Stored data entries

'''

-- ==== Sys2Proof/Certificates/Slice0/Obligations.lean ====
section
/-!
DEFINITION. The statements about the block that provers settle, by chapter of the spec.
-/
open Sys2Proof Sys2Proof.Machine

/-! ### Kernel instructions that work on registers (R129 to R137, R143 to R146) -/

namespace Sys2Proof.Machine

/-- A row of a table of register operations: the command, its operation code, its form, the encodings beyond the form
that it refuses, and the result of a lane from the group before it. -/
structure RegOp where
  cmd  : At → Instr
  op   : Nat
  form : AluForm
  bad  : Iss → Bool
  val  : Iss → Group → Nat → W32

/-- d = f(a, b). -/
def regOp2 (cmd : At → Instr) (op : Nat) (f : W32 → W32 → W32) : RegOp :=
  ⟨cmd, op, ⟨.reg, .reg, .none, .reg, 0, true, false⟩, noBad, fun i g l => f (aVal i g l) (bVal i g l)⟩

/-- d = f(a). -/
def regOp1 (cmd : At → Instr) (op : Nat) (f : W32 → W32) : RegOp :=
  ⟨cmd, op, ⟨.reg, .none, .none, .reg, 0, true, false⟩, noBad, fun i g l => f (aVal i g l)⟩

/-- The word whose bit k is `f k`. -/
def bitsWhere (f : Nat → Bool) : W32 := (List.range 32).foldl (fun r k => if f k then r ||| BitVec.twoPow 32 k else r) 0

/-- The integer operations with a 32-bit register result (R143), each by its own words. -/
def intRegOps : List RegOp :=
  [regOp2 .iadd 0x00 (fun x y => x + y), regOp2 .isub 0x01 (fun x y => x - y), regOp2 .imul 0x02 (fun x y => x * y),
   regOp2 .imulhiU 0x03 (fun x y => ((x.zeroExtend 64 * y.zeroExtend 64) >>> 32).truncate 32),
   regOp2 .imulhiS 0x04 (fun x y => ((x.signExtend 64 * y.signExtend 64) >>> 32).truncate 32),
   ⟨.imad, 0x05, ⟨.reg, .reg, .reg, .reg, 0, true, false⟩, noBad, fun i g l => aVal i g l * bVal i g l + cVal i g l⟩,
   regOp2 .iminS 0x06 (fun x y => if x.slt y then x else y), regOp2 .iminU 0x07 (fun x y => if x < y then x else y),
   regOp2 .imaxS 0x08 (fun x y => if x.slt y then y else x), regOp2 .imaxU 0x09 (fun x y => if x < y then y else x),
   regOp2 .and 0x0A (fun x y => x &&& y), regOp2 .or 0x0B (fun x y => x ||| y), regOp2 .xor 0x0C (fun x y => x ^^^ y),
   regOp2 .shl 0x0D (fun x y => x <<< (y &&& 31).toNat), regOp2 .shr 0x0E (fun x y => x >>> (y &&& 31).toNat),
   regOp2 .sar 0x0F (fun x y => x.sshiftRight (y &&& 31).toNat),
   ⟨.bfeU, 0x10, ⟨.reg, .none, .none, .reg, 0x7FF, true, false⟩, fun i => 32 < fMod i / 32,
     fun i g l => BitVec.ofNat 32 ((aVal i g l).toNat / 2 ^ (fMod i % 32) % 2 ^ (fMod i / 32))⟩,
   ⟨.bfeS, 0x11, ⟨.reg, .none, .none, .reg, 0x7FF, true, false⟩, fun i => 32 < fMod i / 32,
     fun i g l => BitVec.ofInt 32 (sextInt ((aVal i g l).toNat / 2 ^ (fMod i % 32)) (fMod i / 32))⟩,
   ⟨.bfi, 0x12, ⟨.reg, .reg, .none, .reg, 0x7FF, true, false⟩, fun i => 32 < fMod i / 32,
     fun i g l => bitsWhere (fun k => if fMod i % 32 ≤ k && k < fMod i % 32 + fMod i / 32
       then (aVal i g l).getLsbD (k - fMod i % 32) else (bVal i g l).getLsbD k)⟩,
   regOp1 .popc 0x13 (fun x => x.cpop),
   regOp1 .clz 0x14 (fun x => x.clz), regOp1 .brev 0x15 (fun x => bitsWhere (fun k => x.getLsbD (31 - k))),
   ⟨.mov, 0x16, ⟨.none, .reg, .none, .reg, 0, true, false⟩, noBad, fun i g l => bVal i g l⟩,
   ⟨.sel, 0x17, ⟨.reg, .reg, .pred, .reg, 0, true, false⟩, noBad,
     fun i g l => if (pRead g (fC i)).getLsbD l then aVal i g l else bVal i g l⟩]

/-- The registers of a group after an operation whose lane `l` results in `v l`: d in every lane whose guard holds,
u(d) once from the lowest such lane where du = 1 (R136), and no other register; g255 stays 0 (R129). -/
def RegsAfter (i : Iss) (v : Nat → W32) (g g' : Group) : Prop :=
  (∀ r l, l < 32 → gRead g' r l =
    if fDu i = false ∧ r = fD i ∧ i.ex.getLsbD l = true ∧ r ≠ 255 then v l else gRead g r l) ∧
  (∀ r, uRead g' r =
    if fDu i = true ∧ r = fD i then (match leadLane i with | some l => v l | none => uRead g r) else uRead g r) ∧
  g'.p = g.p ∧ g'.threads = pastIssue i g ∧ g'.number = g.number

end Sys2Proof.Machine

/-- Every integer operation with a register result, issued with a legal encoding and nothing in its way, writes the
result of R143 in exactly the lanes whose guard holds, and leaves every other register, predicate, group and core,
the arithmetic flags, memory and the rest of the block as they were. -/
def Obligations.IntegerOperationsWriteTheirResult : Prop :=
  ∀ o ∈ intRegOps, ∀ (a : At) (s : State) (i : Iss),
    issued a s.w = some i → clsOp i.w1 = (0, o.op) → aluIllegal o.form i = false → o.bad i = false →
    unhindered (aluUses o.form i) i s.w = true →
    Completes (o.cmd a) s (fun w' =>
      RegsAfter i (o.val i (groupOf s.w i.core i.slot)) (groupOf s.w i.core i.slot) (groupOf w' i.core i.slot) ∧
      (coreOf w' i.core).flags = (coreOf s.w i.core).flags ∧ RegFrame i s.w w')

namespace Sys2Proof.Machine

/-- A row of a table of predicate operations: as `RegOp`, with a Boolean result. -/
structure PredOp where
  cmd  : At → Instr
  op   : Nat
  form : AluForm
  bad  : Iss → Bool
  val  : Iss → Group → Nat → Bool

/-- ISETP's comparison by its code, signed or unsigned (R143). -/
def isetpHolds (code : Nat) (unsigned : Bool) (x y : W32) : Bool :=
  match code with
  | 0 => x = y
  | 1 => x ≠ y
  | 2 => if unsigned then x.ult y else x.slt y
  | 3 => if unsigned then x.ule y else x.sle y
  | 4 => if unsigned then y.ult x else y.slt x
  | _ => if unsigned then y.ule x else y.sle x

/-- The integer operations with a predicate result (R143): a comparison, and a truth table of three predicates. -/
def intPredOps : List PredOp :=
  [⟨.isetp, 0x18, ⟨.reg, .reg, .none, .pred, 0xF, true, false⟩, fun i => 6 ≤ fMod i % 8,
     fun i g l => isetpHolds (fMod i % 8) (bit (fMod i) 3) (aVal i g l) (bVal i g l)⟩,
   ⟨.pset, 0x19, ⟨.pred, .pred, .pred, .pred, 0xFF, true, false⟩, noBad, fun i g l =>
     bit (fMod i) ((if pLane g (fA i) l then 4 else 0) + (if pLane g (fB i) l then 2 else 0) + if pLane g (fC i) l then 1 else 0)⟩]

'''

What the task asks for is a word-for-word repeat of the lines above, from the first through the one containing "g l => aVal".

[Written reply]:
-- ==== Sys2Proof/Certificates/Slice0/Obligations.lean ====
section
/-!
DEFINITION. The statements about the block that provers settle, by chapter of the spec.
-/
open Sys2Proof Sys2Proof.Machine

/-! ### Kernel instructions that work on registers (R129 to R137, R143 to R146) -/

namespace Sys2Proof.Machine

/-- A row of a table of register operations: the command, its operation code, its form, the encodings beyond the form
that it refuses, and the result of a lane from the group before it. -/
structure RegOp where
  cmd  : At → Instr
  op   : Nat
  form : AluForm
  bad  : Iss → Bool
  val  : Iss → Group → Nat → W32

/-- d = f(a, b). -/
def regOp2 (cmd : At → Instr) (op : Nat) (f : W32 → W32 → W32) : RegOp :=
  ⟨cmd, op, ⟨.reg, .reg, .none, .reg, 0, true, false⟩, noBad, fun i g l => f (aVal i g l) (bVal i g l)⟩

/-- d = f(a). -/
def regOp1 (cmd : At → Instr) (op : Nat) (f : W32 → W32) : RegOp :=
  ⟨cmd, op, ⟨.reg, .none, .none, .reg, 0, true, false⟩, noBad, fun i g l => f (aVal i g l)⟩

/-- The word whose bit k is `f k`. -/
def bitsWhere (f : Nat → Bool) : W32 := (List.range 32).foldl (fun r k => if f k then r ||| BitVec.twoPow 32 k else r) 0

/-- The integer operations with a 32-bit register result (R143), each by its own words. -/
def intRegOps : List RegOp :=
  [regOp2 .iadd 0x00 (fun x y => x + y), regOp2 .isub 0x01 (fun x y => x - y), regOp2 .imul 0x02 (fun x y => x * y),
   regOp2 .imulhiU 0x03 (fun x y => ((x.zeroExtend 64 * y.zeroExtend 64) >>> 32).truncate 32),
   regOp2 .imulhiS 0x04 (fun x y => ((x.signExtend 64 * y.signExtend 64) >>> 32).truncate 32),
   ⟨.imad, 0x05, ⟨.reg, .reg, .reg, .reg, 0, true, false⟩, noBad, fun i g l => aVal i g l * bVal i g l + cVal i g l⟩,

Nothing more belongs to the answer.